┏━━
-- ==== Sys2Proof/Machine/Arithmetic.lean ====
section
/-! DEFINITION. ADD, SUB, MUL, DIV (42_arithmetic.md). The four arithmetic functions are configuration (R104): the
instructions use those of `Config.arithmetic`, where another policy can be put in their place. Each function of the spec's
policy computes the exact integer and narrows at the end. -/

namespace Sys2Proof.Machine

/-- `wrap(a + b)` (R100). -/
def wordAdd (a b : Word) : Word := wrap (a.toInt + b.toInt)

/-- `wrap(a − b)` (R101). -/
def wordSub (a b : Word) : Word := wrap (a.toInt - b.toInt)

/-- `wrap(a · b)` (R102). -/
def wordMul (a b : Word) : Word := wrap (a.toInt * b.toInt)

/-- `wrap(a ÷ b)`, the quotient truncated toward zero (R103). -/
def wordDiv (a b : Word) : Word := wrap (Int.tdiv a.toInt b.toInt)

/-- An arithmetic policy (R104): what ADD, SUB, MUL and a DIV by a divisor other than 0 leave in `acc`. -/
structure ArithmeticPolicy where
  add : Word → Word → Word
  sub : Word → Word → Word
  mul : Word → Word → Word
  div : Word → Word → Word

/-- The spec's policy: wrap around modulo 2^`WORD_BITS`, truncate the quotient toward zero (R104, D1, D2). -/
def wrappingPolicy : ArithmeticPolicy := { add := wordAdd, sub := wordSub, mul := wordMul, div := wordDiv }

end Sys2Proof.Machine

namespace Sys2Proof

/-- The arithmetic functions this machine is configured with (R104; log 11). -/
def Config.arithmetic : Machine.ArithmeticPolicy := Machine.wrappingPolicy

end Sys2Proof

namespace Sys2Proof.Machine

/-- ADD (R100). -/
def execAdd (arg : Word) (lvl : Int) (s : State) : Result :=
  withOperand .add arg lvl s fun v => .ok (s.setAcc (Config.arithmetic.add s.acc v)).advance

/-- SUB (R101): the accumulator is the minuend. -/
def execSub (arg : Word) (lvl : Int) (s : State) : Result :=
  withOperand .sub arg lvl s fun v => .ok (s.setAcc (Config.arithmetic.sub s.acc v)).advance

/-- MUL (R102). -/
def execMul (arg : Word) (lvl : Int) (s : State) : Result :=
  withOperand .mul arg lvl s fun v => .ok (s.setAcc (Config.arithmetic.mul s.acc v)).advance

/-- DIV (R103): the resolved divisor 0 raises ArithmeticError. -/
def execDiv (arg : Word) (lvl : Int) (s : State) : Result :=
  withOperand .div arg lvl s fun v =>
    if v = 0 then .error ⟨.arithmeticError, 0⟩ else .ok (s.setAcc (Config.arithmetic.div s.acc v)).advance

end Sys2Proof.Machine
end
┗━━
= Problem to solve =
Please find every line in the listing that holds the string "withOperand" and copy it.

= Expected output =
  withOperand .add arg lvl s fun v => .ok (s.setAcc (Config.arithmetic.add s.acc v)).advance
  withOperand .sub arg lvl s fun v => .ok (s.setAcc (Config.arithmetic.sub s.acc v)).advance
  withOperand .mul arg lvl s fun v => .ok (s.setAcc (Config.arithmetic.mul s.acc v)).advance
  withOperand .div arg lvl s fun v =>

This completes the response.